PROBLEM TO WORK ON: Only one stretch of the data below should be repeated: the lines from the line containing "(∃ s : State, s.chain = none ∧ s.cfg.caps.msgMax" through the line containing "s.cfg.caps.elemMax < s.count.toNat", inclusive, exactly as they are.

Stored data entries:
/-- V30 and the empty non-expanding H2F (V35). -/
theorem witness_H2fReducesPreExpandedMessage :
    (∃ s : State, let cf := resolveH2f true true true false true false s
      s.count.toNat * cf.m < 2 ^ 32 ∧ s.chain = none ∧ cf.expand = false ∧
      s.msgLen.toNat ≤ s.cfg.caps.msgMax ∧ 0 < cf.p ∧ 0 < cf.m ∧
      s.count.toNat * cf.m ≤ s.cfg.caps.elemMax ∧
      s.msgLen.toNat = s.count.toNat * cf.m * ((bitlen cf.p + cf.secK + 7) / 8) ∧
      s.count.toNat = 3) ∧
    (∃ s : State, let cf := resolveH2f true true true false true false s
      s.count.toNat * cf.m < 2 ^ 32 ∧ s.chain = none ∧ cf.expand = false ∧
      s.msgLen.toNat ≤ s.cfg.caps.msgMax ∧ 0 < cf.p ∧ 0 < cf.m ∧
      s.count.toNat * cf.m ≤ s.cfg.caps.elemMax ∧
      s.msgLen.toNat = s.count.toNat * cf.m * ((bitlen cf.p + cf.secK + 7) / 8) ∧
      s.count.toNat * cf.m = 256) :=
  ⟨⟨{ st with pOvr := 7, mOvr := 1, kOvr := 0, count := 3, msgLen := 3 }, by decide +kernel⟩,
    ⟨{ st with pOvr := 7, mOvr := 256, kOvr := 0, count := 1, msgLen := 256 }, by decide +kernel⟩⟩

theorem witness_H2fStartsExpansion :
    ∃ s : State, let cf := resolveH2f false false false false false false s
      s.chain = none ∧ cf.expand = true ∧
      h2fFailure s.cfg cf s.count.toNat s.msgLen.toNat = none ∧
      s.count.toNat = 63 := ⟨{ st with count := 63 }, by decide +kernel⟩

/-- A chain of H2F started in `st` belongs to it in every later state with the same operands. -/
theorem h2f_belongs {c : Chain} {s : State}
    (h : ChainAt st.msg (resolveH2f false false false false false false st).dst
      ((resolveH2f false false false false false false st).lenInBytes st.count.toNat) c s)
    (hm : s.msg = st.msg) (hr : resolveH2f false false false false false false s =
      resolveH2f false false false false false false st) (hc : s.count = st.count)
    (hl : s.msgLen = st.msgLen) (hg : s.cfg = st.cfg) : ChainBelongs h2f0 c s := by
  have hp : h2fFailure st.cfg (resolveH2f false false false false false false st)
      st.count.toNat st.msgLen.toNat = none := by decide +kernel
  unfold ChainBelongs h2f0
  simp only [hm, hr, hc, hl, hg]
  exact ⟨rfl, hp, h⟩

/-- The configuration of a default H2F in `st`, which asks for no tuples. -/
def h2fCf : H2fConfig := resolveH2f false false false false false false st

theorem h2f_ell : xmdEll (h2fCf.lenInBytes st.count.toNat) = 0 := by decide +kernel

/-- An expanding H2F at its last response. -/
theorem witness_H2fEndsWithFieldElements :
    ∃ (s : State) (c : Chain), s.count.toNat * h2fCf.m < 2 ^ 32 ∧ s.chain = some c ∧
      ChainBelongs h2f0 c s ∧
      c.idx = max c.ell 1 ∧ s.digestResp ≠ none := by
  have a0 := chainAt_start st.msg h2fCf.dst (h2fCf.lenInBytes st.count.toNat) st
    (by rw [h2f_ell]; decide)
  have a1 := chainAt_answered [] a0 rfl
  have a2 := chainAt_first a1 rfl rfl
  have a3 := chainAt_answered [] a2 rfl
  refine ⟨_, _, by decide, rfl, h2f_belongs a3 rfl rfl rfl rfl rfl, ?_,
    Option.some_ne_none _⟩
  show 1 = max (xmdEll _) 1
  rw [h2f_ell]
  rfl

/-- A chain that waits, one at its first response, one at a response between first and last, and the
first response of an H2F. -/
theorem witness_ExpansionsRequestDigestsInChainOrder :
    (∃ (s : State) (c : Chain), s.chain = some c ∧ ChainBelongs .xmd c s ∧ s.digestResp = none) ∧
    (∃ (s : State) (c : Chain), s.chain = some c ∧ ChainBelongs .xmd c s ∧ s.digestResp ≠ none ∧
      c.idx < max c.ell 1 ∧ c.idx = 0 ∧ c.ell = 0) ∧
    (∃ (s : State) (c : Chain), s.chain = some c ∧ ChainBelongs .xmd c s ∧ s.digestResp ≠ none ∧
      c.idx < max c.ell 1 ∧ c.idx = 1) ∧
    (∃ (s : State) (c : Chain), s.chain = some c ∧ ChainBelongs h2f0 c s ∧ s.digestResp ≠ none ∧
      c.idx < max c.ell 1) := by
  have h0 := started_belongs (s := xmd0) (by decide) (by decide)
  have h1 := answered_belongs h0 rfl
  have k0 := started_belongs (s := xmd64) (by decide) (by decide)
  have k1 := answered_belongs k0 rfl
  have k2 := advanced_belongs k1 rfl rfl
  have k3 := answered_belongs k2 rfl
  have a0 := chainAt_start st.msg h2fCf.dst (h2fCf.lenInBytes st.count.toNat) st
    (by rw [h2f_ell]; decide)
  have a1 := chainAt_answered [] a0 rfl
  refine ⟨⟨_, _, ?_, h0, ?_⟩, ⟨_, _, ?_, h1, ?_, ?_, ?_, ?_⟩, ⟨_, _, ?_, k3, ?_, ?_, ?_⟩,
    ⟨_, _, rfl, h2f_belongs a1 rfl rfl rfl rfl rfl, Option.some_ne_none _,
      (by show 0 < max (xmdEll _) 1; omega)⟩⟩ <;>
    first | rfl | decide

theorem witness_H2fFailsInOrder :
    (∃ s : State, s.chain = none ∧ s.cfg.caps.msgMax < s.msgLen.toNat) ∧
    (∃ s : State, s.chain = none ∧ s.msgLen.toNat ≤ s.cfg.caps.msgMax ∧
      (resolveH2f true true false false false false s).p = 0) ∧
    (∃ s : State, s.chain = none ∧ s.msgLen.toNat ≤ s.cfg.caps.msgMax ∧
      (resolveH2f true true false false false false s).p ≠ 0 ∧
      (resolveH2f true true false false false false s).m = 0) ∧
    (∃ s : State, let cf := resolveH2f false false false false false false s
      s.chain = none ∧ s.msgLen.toNat ≤ s.cfg.caps.msgMax ∧ cf.p ≠ 0 ∧ cf.m ≠ 0 ∧
        s.cfg.caps.elemMax < s.count.toNat * cf.m) ∧
    (∃ s : State, let cf := resolveH2f false false false false false false s
      s.chain = none ∧ s.msgLen.toNat ≤ s.cfg.caps.msgMax ∧ cf.p ≠ 0 ∧ cf.m ≠ 0 ∧
      s.count.toNat * cf.m ≤ s.cfg.caps.elemMax ∧ cf.expand = true ∧
      255 < (s.count.toNat * cf.m * ((bitlen cf.p + cf.secK + 7) / 8) + 31) / 32) ∧
    (∃ s : State, let cf := resolveH2f false false false true false false s
      s.chain = none ∧ s.msgLen.toNat ≤ s.cfg.caps.msgMax ∧ cf.p ≠ 0 ∧ cf.m ≠ 0 ∧
      s.count.toNat * cf.m ≤ s.cfg.caps.elemMax ∧ cf.expand = true ∧
      (s.count.toNat * cf.m * ((bitlen cf.p + cf.secK + 7) / 8) + 31) / 32 ≤ 255 ∧
      255 < cf.dstLen) ∧
    (∃ s : State, let cf := resolveH2f false false false false false false s
      s.chain = none ∧ s.msgLen.toNat ≤ s.cfg.caps.msgMax ∧ cf.p ≠ 0 ∧ cf.m ≠ 0 ∧
      s.count.toNat * cf.m ≤ s.cfg.caps.elemMax ∧ cf.expand = true ∧
      (s.count.toNat * cf.m * ((bitlen cf.p + cf.secK + 7) / 8) + 31) / 32 ≤ 255 ∧
      cf.dstLen ≤ 255 ∧ s.cfg.digestPresent = false) ∧
    (∃ s : State, let cf := resolveH2f false false false false true false s
      s.chain = none ∧ s.msgLen.toNat ≤ s.cfg.caps.msgMax ∧ cf.p ≠ 0 ∧ cf.m ≠ 0 ∧
      s.count.toNat * cf.m ≤ s.cfg.caps.elemMax ∧ cf.expand = false ∧
      s.msgLen.toNat ≠ s.count.toNat * cf.m * ((bitlen cf.p + cf.secK + 7) / 8)) :=
  ⟨⟨{ st with msgLen := 8193 }, by decide⟩, ⟨st, by decide⟩, ⟨{ st with pOvr := 1 }, by decide⟩,
    ⟨{ st with count := 129 }, by decide +kernel⟩, ⟨{ st with count := 64 }, by decide +kernel⟩,
    ⟨{ st with count := 1, dstLen := 256 }, by decide +kernel⟩, ⟨stNoDigest, by decide +kernel⟩,
    ⟨{ st with count := 1, msgLen := 127 }, by decide +kernel⟩⟩

/-- Bare H2F of two tuples: nine digests (V33). -/
theorem witness_H2fRunComputesHashToField :
    ∃ s : State, let cf := resolveH2f false false false false false false s
      s.count.toNat * cf.m < 2 ^ 32 ∧ s.rst = false ∧ s.phase = .busy ∧
      decodeWord s.cmdLast = some h2f0 ∧ s.chain = none ∧
      s.digestResp = none ∧ cf.expand = true ∧
      h2fFailure s.cfg cf s.count.toNat s.msgLen.toNat = none ∧
      s.inputs = digestTurns (max ((cf.lenInBytes s.count.toNat + 31) / 32) 1 + 1) ∧
      s.inputs.length = 19 :=
  ⟨{ busy h2f0 { st with count := 2 } with inputs := digestTurns 9 }, by decide +kernel⟩

theorem witness_DefaultH2fTakes64BytesPerCoordinate :
    ∃ s : State, s.ParamsOk ∧ s.cfg.caps = Config.defaultCaps ∧ s.cfg.digestPresent = true ∧
      s.msgLen.toNat ≤ 8192 := ⟨legal, legal_params, rfl, rfl, by decide⟩

theorem witness_OverridesAreReadOnlyWhenSelected :
    ∃ (s t : State) (a b c d e : Bool), exec (.h2f false a b c d e) s = .next t ∧
      exec (.h2f a false b c d e) s = .next t ∧ exec (.h2f a b false c d e) s = .next t ∧
      exec (.h2f a b c false d e) s = .next t :=
  ⟨st, _, false, false, false, false, false, rfl, rfl, rfl, rfl⟩

/-- V30, and an expanding call of two tuples. -/
theorem witness_HashToFieldShapeAndRange :
    (∃ (cf : H2fConfig) (msg : List Byte) (tuples : List (List Nat)),
      hashToField false sha256 cf msg 3 = .ok tuples ∧ tuples = [[3], [0], [3]] ∧
      0 < cf.p ∧ 0 < cf.m ∧ cf.expand = false ∧ msg.length = cf.lenInBytes 3) ∧
    ∃ cf : H2fConfig, 0 < cf.p ∧ 0 < cf.m ∧ cf.expand = true ∧ cf.lenInBytes 1020 = 8160 ∧
      cf.dstLen = 255 :=
  ⟨⟨⟨7, 1, 0, 0, [], false⟩, [0x0a, 0x07, 0xff], _, rfl, by decide +kernel⟩,
    ⟨⟨7, 1, 61, 255, [], true⟩, by decide⟩⟩

theorem witness_B2lWritesLittleEndianLimbs :
    (∃ s : State, 1 ≤ s.limbN.toNat ∧ s.limbN.toNat ≤ s.cfg.caps.nMax ∧ 1 ≤ s.limbK.toNat ∧
      s.limbK.toNat ≤ s.cfg.caps.kMax ∧ s.bigx < 2 ^ (s.limbN.toNat * s.limbK.toNat) ∧
      s.bigx = 1 ∧ s.limbN.toNat = 1) ∧
    (∃ s : State, 1 ≤ s.limbN.toNat ∧ s.limbN.toNat ≤ s.cfg.caps.nMax ∧ 1 ≤ s.limbK.toNat ∧
      s.limbK.toNat ≤ s.cfg.caps.kMax ∧ s.bigx < 2 ^ (s.limbN.toNat * s.limbK.toNat) ∧
      s.limbN.toNat = 64 ∧ s.limbK.toNat = 16) ∧
    (∃ s : State, s.limbN.toNat = 0) ∧ (∃ s : State, s.cfg.caps.nMax < s.limbN.toNat) ∧
    (∃ s : State, 1 ≤ s.limbN.toNat ∧ s.limbN.toNat ≤ s.cfg.caps.nMax ∧
      (s.limbK.toNat = 0 ∨ s.cfg.caps.kMax < s.limbK.toNat)) ∧
    (∃ s : State, 1 ≤ s.limbN.toNat ∧ s.limbN.toNat ≤ s.cfg.caps.nMax ∧ 1 ≤ s.limbK.toNat ∧
      s.limbK.toNat ≤ s.cfg.caps.kMax ∧ 2 ^ (s.limbN.toNat * s.limbK.toNat) ≤ s.bigx) :=
  ⟨⟨{ st with limbN := 1, limbK := 1, bigx := 1 }, by decide +kernel⟩,
    ⟨{ st with limbN := 64, limbK := 16 }, by decide +kernel⟩,
    ⟨st, by decide⟩, ⟨{ st with limbN := 65 }, by decide⟩,
    ⟨{ st with limbN := 55, limbK := 17 }, by decide +kernel⟩,
    ⟨{ st with limbN := 1, limbK := 1, bigx := 2 }, by decide +kernel⟩⟩

theorem witness_L2bSumsLimbs :
    (∃ s : State, 1 ≤ s.limbN.toNat ∧ s.limbN.toNat ≤ s.cfg.caps.nMax ∧ 1 ≤ s.elemCnt.toNat ∧
      s.elemCnt.toNat ≤ s.cfg.caps.kMax ∧ (∀ k, k < s.elemCnt.toNat → s.elem k < 2 ^ s.limbN.toNat) ∧
      s.limbN.toNat = 64 ∧ s.elemCnt.toNat = 16) ∧
    (∃ s : State, s.limbN.toNat = 0) ∧ (∃ s : State, s.cfg.caps.nMax < s.limbN.toNat) ∧
    (∃ s : State, 1 ≤ s.limbN.toNat ∧ s.limbN.toNat ≤ s.cfg.caps.nMax ∧
      (s.elemCnt.toNat = 0 ∨ s.cfg.caps.kMax < s.elemCnt.toNat)) ∧
    (∃ (s : State) (k : Nat), 1 ≤ s.limbN.toNat ∧ s.limbN.toNat ≤ s.cfg.caps.nMax ∧
      s.elemCnt.toNat ≤ s.cfg.caps.kMax ∧
      k < s.elemCnt.toNat ∧ 2 ^ s.limbN.toNat ≤ s.elem k) :=
  ⟨⟨withElems (List.replicate 16 (2 ^ 64 - 1)) { st with limbN := 64 }, by decide, by decide,
      by decide, by decide, fun k hk => by
        rw [withElems_elem _ _ k
          (Nat.lt_of_lt_of_eq hk (withElems_cnt _ _ (by decide)))]
        exact (List.getElem_replicate ..).trans_lt (by decide +kernel),
      rfl, rfl⟩,
    ⟨st, by decide⟩, ⟨{ st with limbN := 65 }, by decide⟩,
    ⟨{ st with limbN := 8, elemCnt := 17 }, by decide⟩,
    ⟨{ withElems [256] st with limbN := 8 }, 0, by decide +kernel⟩⟩

/-- The longest hex string HEX2BYTEINTS takes, and the empty one. -/
theorem witness_Hex2byteintsKeepsStringOrder : ∀ n ∈ [0, 512], ∃ s : State, s.msgLen.toNat = n ∧
    s.msgLen.toNat ≤ s.cfg.caps.msgMax ∧ s.msgLen.toNat / 2 ≤ s.cfg.caps.elemMax ∧
    s.msgLen.toNat % 2 = 0 ∧
    ∀ k, k < s.msgLen.toNat → hexDigit? (s.msgByte k) ≠ none := by
  intro n hn
  have h1 : n ≤ 512 ∧ n % 2 = 0 := by
    simp only [List.mem_cons, List.not_mem_nil, or_false] at hn
    omega
  refine ⟨withByteMsg n 0x30 st, withByteMsg_len _ _ _ (by omega), ?_, ?_, ?_, fun k hk => ?_⟩
  · rw [withByteMsg_len _ _ _ (by omega)]; show n ≤ 8192; omega
  · rw [withByteMsg_len _ _ _ (by omega)]; show n / 2 ≤ 256; omega
  · rw [withByteMsg_len _ _ _ (by omega)]; exact h1.2
  · rw [withByteMsg_len _ _ _ (by omega)] at hk
    rw [withByteMsg_byte _ _ _ _ hk]
    decide

theorem witness_LimbRoundTrips :
    (∃ n k x : Nat, x < 2 ^ (n * k) ∧ n = 2 ∧ k = 3 ∧ x = 63) ∧
    (∃ (n : Nat) (ls : List Nat), (∀ l ∈ ls, l < 2 ^ n) ∧ n = 2 ∧ ls = [3, 0, 3]) :=
  ⟨⟨2, 3, 63, by decide⟩, ⟨2, [3, 0, 3], by decide⟩⟩

theorem witness_StepKeepsInvariant : ∃ s t : State, s.Inv ∧ step s = .next t ∧ s ≠ t :=
  ⟨{ legal with inputs := [.write 4 3] }, _,
    legal_inv.setInputs _, rfl, fun h => by
      have := congrArg State.inputs h
      revert this
      decide⟩

theorem witness_InvariantStatesNeverStop : ∃ s : State, s.Inv ∧ s.inputs = [.sequencer] :=
  ⟨{ legal with inputs := [.sequencer] }, legal_inv.setInputs _, rfl⟩

/-! ## ByteCodec (95_test_vectors 2.1) -/

/-- V10 -/
theorem test_hex2bytes_mixed_case :
    after .hex2bytes (withMsg [0x30, 0x30, 0x66, 0x46] st) (doneOut [0x00, 0xff]) = true := by
  decide +kernel

/-- V13 -/
theorem test_hex2bytes_bad_character :
    after .hex2bytes (withMsg [0x30, 0x78, 0x31, 0x32] st) (errIs 1 1) = true := by decide +kernel

/-- V13c -/
theorem test_bytes2hex :
    after .bytes2hex (withMsg [0x00, 0x59, 0xab] st)
      (doneOut [0x30, 0x30, 0x35, 0x39, 0x61, 0x62]) = true := by decide +kernel

/-- V13d -/
theorem test_bytes2hex_capacity :
    after .bytes2hex { st with msgLen := 4097 } (errIs 6 3) = true := by decide +kernel

/-- V15e -/
theorem test_i2osp :
    after .i2osp { st with bigx := 4328719365, lenArg := 8 }
      (doneOut [0x00, 0x00, 0x00, 0x01, 0x02, 0x03, 0x04, 0x05]) = true := by decide +kernel

/-- V15b -/
theorem test_i2osp_no_room :
    after .i2osp { st with bigx := 1, lenArg := 0 } (errIs 2 0) = true := by decide +kernel

/-- V16 -/
theorem test_os2ip :
    after .os2ip (withMsg [0x00, 0x00, 0x00, 0x01, 0x02, 0x03, 0x04, 0x05] st)
      (doneBigx 4328719365) = true := by decide +kernel

/-- V17a -/
theorem test_os2ip_too_long :
    after .os2ip { st with msgLen := 129 } (errIs 6 5) = true := by decide +kernel

/-- V18 -/
theorem test_concat0 : after .concat0 st (doneOut []) = true := by decide +kernel

/-- V18a -/
theorem test_concat1 :
    after .concat1 (withMsg [0x01, 0x02] st) (doneOut [0x01, 0x02]) = true := by decide +kernel

/-- V18b -/
theorem test_concat2 :
    after .concat2 (withTag [0x03] (withMsg [0x01, 0x02] st)) (doneOut [0x01, 0x02,
      0x03]) = true := by
  decide +kernel

/-- V18d -/
theorem test_concat2_tag_too_long :
    after .concat2 { st with dstLen := 256 } (errIs 6 2) = true := by decide +kernel

/-- V19 -/
theorem test_str2bytes :
    after .str2bytes (withElems [97, 98, 99] st) (doneOut [0x61, 0x62, 0x63]) = true := by
  decide +kernel

/-- V19a -/
theorem test_str2bytes_code_point :
    after .str2bytes (withElems [255, 256] st) (errIs 6 6) = true := by decide +kernel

EXPECTED ANSWER:
    (∃ s : State, s.chain = none ∧ s.cfg.caps.msgMax < s.msgLen.toNat) ∧
    (∃ s : State, s.chain = none ∧ s.msgLen.toNat ≤ s.cfg.caps.msgMax ∧
      (resolveH2f true true false false false false s).p = 0) ∧
    (∃ s : State, s.chain = none ∧ s.msgLen.toNat ≤ s.cfg.caps.msgMax ∧
      (resolveH2f true true false false false false s).p ≠ 0 ∧
      (resolveH2f true true false false false false s).m = 0) ∧
    (∃ s : State, let cf := resolveH2f false false false false false false s
      s.chain = none ∧ s.msgLen.toNat ≤ s.cfg.caps.msgMax ∧ cf.p ≠ 0 ∧ cf.m ≠ 0 ∧
        s.cfg.caps.elemMax < s.count.toNat * cf.m) ∧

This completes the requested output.